12. The method according to claim 11, wherein the binder is hydroxypropyl cellulose.
13. The method according to any one of the preceding claims, wherein the binder is present
in an amount of about 0.5 to about 5 percent by weight of the tablet.
14. The method according to any one of the preceding claims, wherein the disintegrant
is alginic acid, sodium croscarmellose, crospovidone, maltose, microcrystalline cellulose,
potassium polacrilin, sodium starch glycolate, or starch.
15. The method according to claim 14, wherein the disintegrant is crospovidone, sodium
starch glycolate or sodium croscarmellose.
16. The method according to any one of the preceding claims, wherein the disintegrant
is present in an amount of about 3 to about 15 percent by weight of the tablet.
17. The method according to any one of the preceding claims, wherein the lubricant is
calcium stearate, glyceryl behenate, magnesium stearate, mineral oil, polyethylene
glycol, sodium stearyl fumarate, stearic acid, talc, or zinc stearate.
18. The method according to claim 17, wherein the lubricant is magnesium stearate.
19. The method according to any one of the preceding claims, wherein the lubricant is
present in an amount of about 0.5 to about 2 percent by weight of the tablet.
20. The method according to any one of the preceding claims, wherein the tablet has a
dissolution rate where not less than 85% of the aripiprazole is dissolved after about
30 minutes.
21. The method according to claim 20, wherein the tablet has a dissolution rate where
not less than 85% of the initial aripiprazole is dissolved after about 30 minutes.
22. The method according to claim 21, wherein the tablet has a dissolution rate where
not less than 90% of the initial aripiprazole is dissolved after about 30 minutes.

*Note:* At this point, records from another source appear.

-- ==== Sys2Proof/Certificates/Slice0/Obligations.lean ====
section
/-! DEFINITION. The statements for the provers. Each docstring names the rules of spec/ it formalises and the commands it speaks of. -/

open Sys2Proof Sys2Proof.Machine

/-! ### The block as a machine -/

/-- A step gives the command at the front of the queue to `exec`, on the state with the rest of the queue; with an empty queue the
block idles (the model's own queue, notes/assumptions/2.md). -/
def Obligations.StepRunsFrontCommand : Prop :=
  (∀ (c : Instr) (cs : List Instr) (s : State), s.pending = c :: cs → step s = exec c { s with pending := cs }) ∧
  (∀ s : State, s.pending = [] → step s = .next s)

/-- After reset: no command waits; TICK, hall epoch and every general, FP and trap register are 0 (R63, R64), tvec, fentry and the
program counters 0x0010_0000 (R64; 04 of the map), SYS_FRAME_CFG 0x0008_0200 and SYS_WDOG 16 (the register tables of
03_lerzia.md), no phase switches, every counter of the Ember pool is 0 with its
complement, no holder has a grant or a revocation pending and no operation is frozen (R212, R216), and nothing is written in memory. The
program counters are
the model's choice (notes/assumptions/6.md).
The model's own readings in it: notes/assumptions/7.md. -/
def Obligations.ResetState : Prop :=
  let s := State.reset
  s.pending = [] ∧ s.time.tick = 0 ∧ s.time.epoch = 0 ∧
  (∀ (th : Thread) (r : Reg) (f : FReg), s.gr th r = 0 ∧ s.fr th f = 0) ∧
  (∀ th : Thread, (s.th th).tvec = 0x00100000 ∧ (s.th th).tpc = 0 ∧ (s.th th).tcause = 0 ∧ (s.th th).tval = 0 ∧ (s.th th).fstat = 0 ∧
    (s.th th).intrap = false ∧ (s.th th).pc = 0x00100000) ∧
  s.stk.fentry = 0x00100000 ∧ s.stk.evpend = 0 ∧ s.reg 0x60 = 0x00080200 ∧ s.reg 0x68 = 16 ∧
  (∀ n : Fin 48, s.phs.ph[n].sw = false) ∧ (∀ g : Fin 16, s.phs.rail[g].state = .off) ∧ s.stk.safe = false ∧ s.mem = [] ∧
  (∀ c ∈ s.emb.counters, c = { v := 0, c := ~~~(0 : Word) }) ∧ s.emb.frozen = false ∧
  (∀ h : Fin 256, s.emb.hold[h].grant = { v := 0, c := ~~~(0 : Word) } ∧ s.emb.hold[h].pend = { v := 0, c := ~~~(0 : Word) })

/-- The state after reset is canonical: the invariant of `StepKeepsCanonical` holds to begin with.
The model's own readings in it: notes/assumptions/7.md. -/
def Obligations.ResetIsCanonical : Prop := State.reset.Canonical

/-- Every step keeps the canonical form of memory, of the register file and of the list of memory errors, and leaves no record
posted: it is staged, or held while cycle 0 lasts (12 R267: the records of a cycle are staged together).
The model's own readings in it: notes/assumptions/7.md. -/
def Obligations.StepKeepsCanonical : Prop := ∀ s t : State, s.Canonical → step s = .next t → t.Canonical

/-! ### Encodings (03_lerzia.md R70, R71) -/

/-- No bit of an encoding is dropped: the decoder reads every well-formed Lerzia instruction back from its word, with every
operand at every value. -/
def Obligations.DecodeOfEncode : Prop :=
  ∀ (i : Instr) (th : Thread) (w : Word), i.wf = true → threadOf i = some th → encode i = some w → decode th w = some i

/-- The words of 03_lerzia.md's worked example, the NOP, and the two words that are permanently illegal (R71). A word that the decoder refuses traps with cause 0x01, tval holding the word, in either thread (R71, R81).
The model's own readings in it: notes/assumptions/22.md. -/
def Obligations.ExampleAndIllegalWords : Prop :=
  (∀ th : Thread,
    decode th 0x08A6FFFD = some (.addi th 5 6 0xFFFD) ∧ decode th 0xCE0DA802 = some (.fbwp th 16 13 21) ∧
    decode th 0x08000000 = some (.addi th 0 0 0) ∧ decode th 0 = none ∧ decode th 0xFFFFFFFF = none) ∧
  (∀ (th : Thread) (w : Word) (s : State), s.Ready th 2 → (s.th th).intrap = false → decode th w = none →
    Does (.illegalEncoding th w) s fun t =>
      (t.th th).tcause = 0x01 ∧ (t.th th).tval = w ∧ (t.th th).tpc = (s.th th).pc ∧ (t.th th).intrap = true ∧ (t.th th).pc = (s.th th).tvec)

/-! ### Registers and integer instructions (R63, R73) -/

/-- g0 reads as 0 and a write to it changes nothing; any other general register and any FP register reads as written; the other
registers of the thread and the other thread keep theirs; reset sets every general and FP register of both threads to 0 (R63). -/
def Obligations.GeneralRegisters : Prop :=
  (∀ (s : State) (th : Thread) (v : Word),
    s.gr th 0 = 0 ∧ s.setGr th 0 v = s ∧
    (∀ r : Reg, r ≠ 0 → (s.setGr th r v).gr th r = v ∧ (∀ q : Reg, q ≠ r → (s.setGr th r v).gr th q = s.gr th q) ∧
      (∀ f : FReg, (s.setGr th r v).fr th f = s.fr th f) ∧ (∀ o : Thread, o ≠ th → (s.setGr th r v).th o = s.th o)) ∧
    (∀ f : FReg, (s.setFr th f v).fr th f = v ∧ (∀ q : FReg, q ≠ f → (s.setFr th f v).fr th q = s.fr th q) ∧
      (∀ r : Reg, (s.setFr th f v).gr th r = s.gr th r) ∧ (∀ o : Thread, o ≠ th → (s.setFr th f v).th o = s.th o))) ∧
  (∀ (th : Thread) (r : Reg) (f : FReg), State.reset.gr th r = 0 ∧ State.reset.fr th f = 0)

/-- Results of the integer register operations of one cycle: ADD, SUB, AND, OR, XOR, SLL, SRL, SRA, SLT, SLTU, MIN, MAX, MINU, MAXU
(R73). The state is otherwise as it was, but for the program counter and the cycle: exactly rd changes, and with rd = g0
nothing does (`GeneralRegisters`).
The model's own readings in it: notes/assumptions/4.md. -/
def Obligations.RegisterOperations : Prop :=
  ∀ (th : Thread) (rd rs1 rs2 : Reg) (s : State), s.Ready th 1 →
    let a := s.gr th rs1
    let b := s.gr th rs2
    let goes (v : Word) : Host.Outcome State Fault Refusal := .next ((s.setGr th rd v).done th 1)
    exec (.add th rd rs1 rs2) s = goes (BitVec.ofNat 32 (a.toNat + b.toNat)) ∧
    exec (.sub th rd rs1 rs2) s = goes (BitVec.ofInt 32 ((a.toNat : Int) - b.toNat)) ∧
    exec (.and th rd rs1 rs2) s = goes (a &&& b) ∧
    exec (.or th rd rs1 rs2) s = goes (a ||| b) ∧
    exec (.xor th rd rs1 rs2) s = goes (a ^^^ b) ∧
    exec (.sll th rd rs1 rs2) s = goes (BitVec.ofNat 32 (a.toNat * 2 ^ (b.toNat % 32))) ∧
    exec (.srl th rd rs1 rs2) s = goes (BitVec.ofNat 32 (a.toNat / 2 ^ (b.toNat % 32))) ∧
    exec (.sra th rd rs1 rs2) s = goes (BitVec.ofInt 32 (a.toInt / 2 ^ (b.toNat % 32))) ∧
    exec (.slt th rd rs1 rs2) s = goes (if a.toInt < b.toInt then 1 else 0) ∧
    exec (.sltu th rd rs1 rs2) s = goes (if a.toNat < b.toNat then 1 else 0) ∧
    exec (.min th rd rs1 rs2) s = goes (BitVec.ofInt 32 (min a.toInt b.toInt)) ∧
    exec (.max th rd rs1 rs2) s = goes (BitVec.ofInt 32 (max a.toInt b.toInt)) ∧
    exec (.minu th rd rs1 rs2) s = goes (BitVec.ofNat 32 (min a.toNat b.toNat)) ∧
    exec (.maxu th rd rs1 rs2) s = goes (BitVec.ofNat 32 (max a.toNat b.toNat))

23. A method of making an aripiprazole formulations comprising;
blending aripiprazole Type-I, lactose monohydrate, starch, color red, hydroxypropyl
cellulose, and magnesium stearate into a mixture;
dry granulating the mixture and compressing the granulated mixture into slugs;
milling the slugs and blending the milled slugs with microcrystalline cellulose and
magnesium stearate into a second mixture; and
compressing the second mixture into tablets,
wherein the tablets have a hardness range of about 9 to 15 Strong-Cobb units and a
friability of less than about 1%.
24. The method according to claim 23, wherein the aripiprazole Type-I has a d(0.9) value
of about 186 µm.
25. A tablet comprising: aripiprazole Type-I, lactose monohydrate, starch, microcrystalline
cellulose, hydroxypropyl cellulose, and magnesium stearate.
26. A tablet comprising aripiprazole Type-II, lactose monohydrate, starch, microcrystalline
cellulose, hydroxypropyl cellulose, color red, and magnesium stearate.
27. A tablet comprising aripiprazole Form II, lactose monohydrate, starch, microcrystalline
cellulose, hydroxypropyl cellulose, sodium starch glycolate, color red, and magnesium
stearate.
28. A dry formulation tablet containing aripiprazole.
29. The dry formulation tablet according to claim 28, wherein the tablet has a dissolution
rate where not less than 90% of the initial aripiprazole is dissolved after about
30 minutes.
30. A dry formulation tablet containing anhydrous aripiprazole.